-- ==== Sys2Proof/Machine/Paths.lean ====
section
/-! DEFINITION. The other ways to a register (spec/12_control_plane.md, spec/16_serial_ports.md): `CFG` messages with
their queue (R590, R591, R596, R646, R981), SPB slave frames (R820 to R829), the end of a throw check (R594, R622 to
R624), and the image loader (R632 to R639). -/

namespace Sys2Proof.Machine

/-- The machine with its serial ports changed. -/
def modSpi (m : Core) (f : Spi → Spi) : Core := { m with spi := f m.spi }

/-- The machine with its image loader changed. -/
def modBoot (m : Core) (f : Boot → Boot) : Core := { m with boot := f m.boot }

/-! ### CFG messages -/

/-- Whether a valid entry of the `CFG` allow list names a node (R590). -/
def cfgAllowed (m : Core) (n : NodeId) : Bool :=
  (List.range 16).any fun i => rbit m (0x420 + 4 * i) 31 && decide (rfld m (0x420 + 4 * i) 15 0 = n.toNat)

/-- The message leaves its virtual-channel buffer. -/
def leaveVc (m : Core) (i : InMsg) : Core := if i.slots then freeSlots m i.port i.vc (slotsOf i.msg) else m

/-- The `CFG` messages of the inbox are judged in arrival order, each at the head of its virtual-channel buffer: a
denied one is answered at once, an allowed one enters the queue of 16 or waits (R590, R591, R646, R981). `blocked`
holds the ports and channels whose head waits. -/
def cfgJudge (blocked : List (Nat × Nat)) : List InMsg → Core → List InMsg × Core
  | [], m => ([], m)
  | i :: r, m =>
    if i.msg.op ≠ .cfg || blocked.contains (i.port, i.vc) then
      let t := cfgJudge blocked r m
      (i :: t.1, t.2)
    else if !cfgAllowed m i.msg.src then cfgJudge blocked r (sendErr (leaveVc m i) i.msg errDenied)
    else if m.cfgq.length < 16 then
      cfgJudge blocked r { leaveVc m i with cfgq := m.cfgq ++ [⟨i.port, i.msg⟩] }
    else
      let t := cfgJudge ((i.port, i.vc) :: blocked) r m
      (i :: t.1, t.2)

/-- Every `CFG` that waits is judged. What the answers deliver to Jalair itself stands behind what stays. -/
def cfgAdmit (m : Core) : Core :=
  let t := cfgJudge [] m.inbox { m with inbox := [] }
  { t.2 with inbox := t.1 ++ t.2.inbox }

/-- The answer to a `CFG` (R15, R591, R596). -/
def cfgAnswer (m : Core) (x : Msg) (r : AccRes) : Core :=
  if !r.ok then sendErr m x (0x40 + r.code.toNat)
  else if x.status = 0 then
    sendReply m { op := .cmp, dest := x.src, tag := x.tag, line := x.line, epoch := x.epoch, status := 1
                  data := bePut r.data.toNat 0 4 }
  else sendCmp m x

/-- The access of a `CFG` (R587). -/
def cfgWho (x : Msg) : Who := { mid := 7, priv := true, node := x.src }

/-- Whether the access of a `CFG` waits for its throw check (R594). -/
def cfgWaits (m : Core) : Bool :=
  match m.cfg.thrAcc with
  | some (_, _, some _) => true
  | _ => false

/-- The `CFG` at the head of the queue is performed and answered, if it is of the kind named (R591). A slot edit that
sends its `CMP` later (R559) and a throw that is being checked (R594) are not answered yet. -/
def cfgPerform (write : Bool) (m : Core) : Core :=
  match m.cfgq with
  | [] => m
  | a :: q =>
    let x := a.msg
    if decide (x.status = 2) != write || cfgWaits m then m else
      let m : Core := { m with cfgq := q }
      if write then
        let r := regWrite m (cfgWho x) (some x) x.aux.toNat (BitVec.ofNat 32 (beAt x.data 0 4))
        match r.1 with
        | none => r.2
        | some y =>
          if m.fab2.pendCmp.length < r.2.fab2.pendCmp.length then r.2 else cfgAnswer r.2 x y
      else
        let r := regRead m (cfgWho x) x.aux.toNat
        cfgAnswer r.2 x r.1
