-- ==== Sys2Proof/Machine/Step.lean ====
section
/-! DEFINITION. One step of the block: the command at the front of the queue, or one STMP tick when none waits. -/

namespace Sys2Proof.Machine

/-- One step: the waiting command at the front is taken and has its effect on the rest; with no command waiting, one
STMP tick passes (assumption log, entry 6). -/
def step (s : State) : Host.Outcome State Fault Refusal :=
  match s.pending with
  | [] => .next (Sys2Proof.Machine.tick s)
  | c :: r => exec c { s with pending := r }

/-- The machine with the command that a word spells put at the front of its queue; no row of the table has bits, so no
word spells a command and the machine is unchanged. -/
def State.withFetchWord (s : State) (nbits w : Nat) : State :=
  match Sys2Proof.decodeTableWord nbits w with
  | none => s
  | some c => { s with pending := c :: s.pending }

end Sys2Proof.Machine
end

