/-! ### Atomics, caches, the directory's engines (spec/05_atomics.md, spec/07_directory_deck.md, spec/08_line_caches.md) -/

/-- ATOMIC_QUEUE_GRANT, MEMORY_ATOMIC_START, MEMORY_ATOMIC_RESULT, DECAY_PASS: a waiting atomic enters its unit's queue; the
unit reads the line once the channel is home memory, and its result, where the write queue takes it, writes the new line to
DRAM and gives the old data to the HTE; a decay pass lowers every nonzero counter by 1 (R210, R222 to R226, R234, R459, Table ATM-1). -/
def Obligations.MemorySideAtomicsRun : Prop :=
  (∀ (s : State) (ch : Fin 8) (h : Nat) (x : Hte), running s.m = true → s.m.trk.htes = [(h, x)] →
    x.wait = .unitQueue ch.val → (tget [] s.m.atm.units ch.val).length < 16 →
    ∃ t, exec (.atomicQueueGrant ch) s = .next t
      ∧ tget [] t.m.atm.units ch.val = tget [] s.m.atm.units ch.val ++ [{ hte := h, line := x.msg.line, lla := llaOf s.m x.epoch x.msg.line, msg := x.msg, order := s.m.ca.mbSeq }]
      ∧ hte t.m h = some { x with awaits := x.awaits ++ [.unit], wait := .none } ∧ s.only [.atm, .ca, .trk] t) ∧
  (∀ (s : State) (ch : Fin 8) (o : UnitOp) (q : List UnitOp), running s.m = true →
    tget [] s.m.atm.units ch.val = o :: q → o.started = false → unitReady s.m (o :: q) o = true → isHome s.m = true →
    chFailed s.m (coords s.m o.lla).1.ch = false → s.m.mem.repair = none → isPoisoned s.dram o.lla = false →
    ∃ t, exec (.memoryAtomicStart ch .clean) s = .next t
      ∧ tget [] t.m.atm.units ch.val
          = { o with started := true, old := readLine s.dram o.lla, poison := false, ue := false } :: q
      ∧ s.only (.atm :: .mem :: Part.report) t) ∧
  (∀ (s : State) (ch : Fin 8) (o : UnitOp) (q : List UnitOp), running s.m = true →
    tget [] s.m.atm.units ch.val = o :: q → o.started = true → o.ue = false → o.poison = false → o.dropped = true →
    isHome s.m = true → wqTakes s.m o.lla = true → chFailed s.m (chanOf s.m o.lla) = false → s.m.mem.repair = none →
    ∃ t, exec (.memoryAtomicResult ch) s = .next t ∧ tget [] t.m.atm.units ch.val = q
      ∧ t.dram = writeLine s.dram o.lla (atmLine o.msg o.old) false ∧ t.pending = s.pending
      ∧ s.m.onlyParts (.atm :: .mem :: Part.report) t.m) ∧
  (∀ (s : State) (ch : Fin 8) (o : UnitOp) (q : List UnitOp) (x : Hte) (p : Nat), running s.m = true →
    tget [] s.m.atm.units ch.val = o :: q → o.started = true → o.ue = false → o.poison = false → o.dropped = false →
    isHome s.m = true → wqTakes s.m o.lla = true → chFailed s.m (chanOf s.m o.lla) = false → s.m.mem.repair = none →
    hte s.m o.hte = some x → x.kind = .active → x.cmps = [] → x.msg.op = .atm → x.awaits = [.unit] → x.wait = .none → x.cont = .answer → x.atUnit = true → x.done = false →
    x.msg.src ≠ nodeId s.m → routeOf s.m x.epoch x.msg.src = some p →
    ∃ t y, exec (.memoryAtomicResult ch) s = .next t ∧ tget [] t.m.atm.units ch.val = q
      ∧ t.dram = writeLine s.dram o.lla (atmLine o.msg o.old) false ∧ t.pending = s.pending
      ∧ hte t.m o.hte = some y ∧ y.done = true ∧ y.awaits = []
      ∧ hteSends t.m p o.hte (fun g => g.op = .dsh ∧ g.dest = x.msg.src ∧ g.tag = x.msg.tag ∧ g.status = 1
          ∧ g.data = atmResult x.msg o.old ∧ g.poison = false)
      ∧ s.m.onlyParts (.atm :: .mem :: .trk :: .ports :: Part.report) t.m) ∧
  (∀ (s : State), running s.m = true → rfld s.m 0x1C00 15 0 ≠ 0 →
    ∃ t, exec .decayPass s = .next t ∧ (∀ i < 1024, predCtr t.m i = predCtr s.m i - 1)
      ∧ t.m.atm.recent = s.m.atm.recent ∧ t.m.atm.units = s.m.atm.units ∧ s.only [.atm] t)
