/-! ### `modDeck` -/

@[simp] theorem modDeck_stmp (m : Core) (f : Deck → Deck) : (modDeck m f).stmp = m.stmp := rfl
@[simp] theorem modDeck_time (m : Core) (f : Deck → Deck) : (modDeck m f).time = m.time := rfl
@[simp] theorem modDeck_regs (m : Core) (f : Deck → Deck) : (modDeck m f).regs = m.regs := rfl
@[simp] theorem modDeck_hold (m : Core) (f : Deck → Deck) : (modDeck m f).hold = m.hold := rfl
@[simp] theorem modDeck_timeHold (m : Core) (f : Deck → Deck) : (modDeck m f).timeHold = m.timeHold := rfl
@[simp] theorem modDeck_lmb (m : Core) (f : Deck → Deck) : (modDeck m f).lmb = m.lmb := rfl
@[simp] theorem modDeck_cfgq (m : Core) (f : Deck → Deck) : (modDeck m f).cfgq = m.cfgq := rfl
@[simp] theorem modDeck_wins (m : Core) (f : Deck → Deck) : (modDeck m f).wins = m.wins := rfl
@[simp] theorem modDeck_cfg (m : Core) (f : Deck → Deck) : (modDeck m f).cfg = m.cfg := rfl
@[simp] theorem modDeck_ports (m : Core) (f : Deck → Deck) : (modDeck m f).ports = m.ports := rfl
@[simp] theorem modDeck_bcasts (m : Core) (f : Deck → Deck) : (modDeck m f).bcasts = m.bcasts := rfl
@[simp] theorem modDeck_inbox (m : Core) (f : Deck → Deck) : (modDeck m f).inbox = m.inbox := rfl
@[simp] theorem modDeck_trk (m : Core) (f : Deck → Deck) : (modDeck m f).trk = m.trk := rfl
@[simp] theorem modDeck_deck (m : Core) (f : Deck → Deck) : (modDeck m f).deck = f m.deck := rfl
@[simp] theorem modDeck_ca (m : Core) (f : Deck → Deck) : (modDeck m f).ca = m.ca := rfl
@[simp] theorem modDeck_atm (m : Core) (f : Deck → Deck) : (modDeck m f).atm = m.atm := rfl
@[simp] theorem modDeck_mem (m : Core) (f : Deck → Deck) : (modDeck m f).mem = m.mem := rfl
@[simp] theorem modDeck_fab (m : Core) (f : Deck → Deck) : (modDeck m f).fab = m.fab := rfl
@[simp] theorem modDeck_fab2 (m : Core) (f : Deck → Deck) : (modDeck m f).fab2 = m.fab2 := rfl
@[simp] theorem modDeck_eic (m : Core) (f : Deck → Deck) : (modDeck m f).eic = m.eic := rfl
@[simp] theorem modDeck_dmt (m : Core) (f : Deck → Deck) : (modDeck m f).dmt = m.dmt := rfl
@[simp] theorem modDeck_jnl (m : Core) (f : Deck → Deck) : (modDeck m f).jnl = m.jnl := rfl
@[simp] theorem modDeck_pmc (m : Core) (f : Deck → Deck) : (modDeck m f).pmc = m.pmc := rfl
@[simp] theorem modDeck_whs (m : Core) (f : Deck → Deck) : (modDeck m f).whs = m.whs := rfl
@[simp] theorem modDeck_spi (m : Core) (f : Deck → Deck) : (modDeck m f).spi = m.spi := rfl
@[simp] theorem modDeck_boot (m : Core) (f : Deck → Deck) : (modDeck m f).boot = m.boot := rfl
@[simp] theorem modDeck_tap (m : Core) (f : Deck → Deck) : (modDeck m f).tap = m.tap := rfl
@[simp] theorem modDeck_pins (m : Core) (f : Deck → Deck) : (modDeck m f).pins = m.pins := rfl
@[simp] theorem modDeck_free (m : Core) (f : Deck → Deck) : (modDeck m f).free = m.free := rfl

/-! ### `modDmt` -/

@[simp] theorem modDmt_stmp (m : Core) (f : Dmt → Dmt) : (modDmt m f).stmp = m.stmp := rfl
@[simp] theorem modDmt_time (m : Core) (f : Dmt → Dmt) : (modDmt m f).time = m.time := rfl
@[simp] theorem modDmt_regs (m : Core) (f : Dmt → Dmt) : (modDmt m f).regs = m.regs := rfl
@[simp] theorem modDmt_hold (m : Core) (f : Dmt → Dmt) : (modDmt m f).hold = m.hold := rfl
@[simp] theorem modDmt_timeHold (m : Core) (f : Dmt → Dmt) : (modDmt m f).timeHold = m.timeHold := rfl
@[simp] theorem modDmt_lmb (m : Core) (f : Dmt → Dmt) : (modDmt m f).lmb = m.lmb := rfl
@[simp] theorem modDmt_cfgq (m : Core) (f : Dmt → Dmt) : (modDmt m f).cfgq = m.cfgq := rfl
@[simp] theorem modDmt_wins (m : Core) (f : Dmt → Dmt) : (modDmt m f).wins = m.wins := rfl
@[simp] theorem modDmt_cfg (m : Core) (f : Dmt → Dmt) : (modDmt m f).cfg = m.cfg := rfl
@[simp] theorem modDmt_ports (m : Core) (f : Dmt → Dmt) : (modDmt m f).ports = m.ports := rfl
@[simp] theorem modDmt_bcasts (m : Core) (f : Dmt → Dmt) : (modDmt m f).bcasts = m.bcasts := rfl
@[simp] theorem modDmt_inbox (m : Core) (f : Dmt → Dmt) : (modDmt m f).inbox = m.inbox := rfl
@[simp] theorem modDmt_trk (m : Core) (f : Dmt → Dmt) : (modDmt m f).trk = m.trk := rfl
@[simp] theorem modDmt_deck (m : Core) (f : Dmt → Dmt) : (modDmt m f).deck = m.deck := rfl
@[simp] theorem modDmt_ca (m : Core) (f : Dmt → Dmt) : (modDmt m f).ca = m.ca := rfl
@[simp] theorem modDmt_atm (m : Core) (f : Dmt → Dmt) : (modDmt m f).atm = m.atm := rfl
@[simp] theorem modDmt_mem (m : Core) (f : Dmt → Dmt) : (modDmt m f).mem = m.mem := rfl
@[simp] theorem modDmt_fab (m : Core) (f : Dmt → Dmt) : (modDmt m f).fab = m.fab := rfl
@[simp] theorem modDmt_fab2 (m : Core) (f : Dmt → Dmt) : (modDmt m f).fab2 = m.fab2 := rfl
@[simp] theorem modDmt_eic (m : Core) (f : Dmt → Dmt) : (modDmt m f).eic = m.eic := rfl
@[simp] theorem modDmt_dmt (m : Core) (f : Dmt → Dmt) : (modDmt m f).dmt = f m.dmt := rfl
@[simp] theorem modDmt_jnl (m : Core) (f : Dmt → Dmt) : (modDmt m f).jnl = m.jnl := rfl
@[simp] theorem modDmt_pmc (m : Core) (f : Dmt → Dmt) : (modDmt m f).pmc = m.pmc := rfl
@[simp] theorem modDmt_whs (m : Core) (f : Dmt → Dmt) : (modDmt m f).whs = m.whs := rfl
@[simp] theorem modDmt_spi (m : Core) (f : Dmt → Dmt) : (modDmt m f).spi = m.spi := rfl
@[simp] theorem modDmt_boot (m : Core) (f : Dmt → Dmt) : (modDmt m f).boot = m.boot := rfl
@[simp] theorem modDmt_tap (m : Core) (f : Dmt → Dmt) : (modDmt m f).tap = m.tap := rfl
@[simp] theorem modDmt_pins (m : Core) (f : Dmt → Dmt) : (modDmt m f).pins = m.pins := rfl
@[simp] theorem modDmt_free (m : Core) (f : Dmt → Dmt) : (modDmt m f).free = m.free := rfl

★ ★ ★ ★ ★ ★ ★

* Task instructions *
Give again exactly, and only, the lines above starting at the one with "(modDeck m f).eic = m.eic := rfl" and ending at the one with "(modDeck m f).whs = m.whs := rfl".

* Solution to the problem *
@[simp] theorem modDeck_eic (m : Core) (f : Deck → Deck) : (modDeck m f).eic = m.eic := rfl
@[simp] theorem modDeck_dmt (m : Core) (f : Deck → Deck) : (modDeck m f).dmt = m.dmt := rfl
@[simp] theorem modDeck_jnl (m : Core) (f : Deck → Deck) : (modDeck m f).jnl = m.jnl := rfl
@[simp] theorem modDeck_pmc (m : Core) (f : Deck → Deck) : (modDeck m f).pmc = m.pmc := rfl
@[simp] theorem modDeck_whs (m : Core) (f : Deck → Deck) : (modDeck m f).whs = m.whs := rfl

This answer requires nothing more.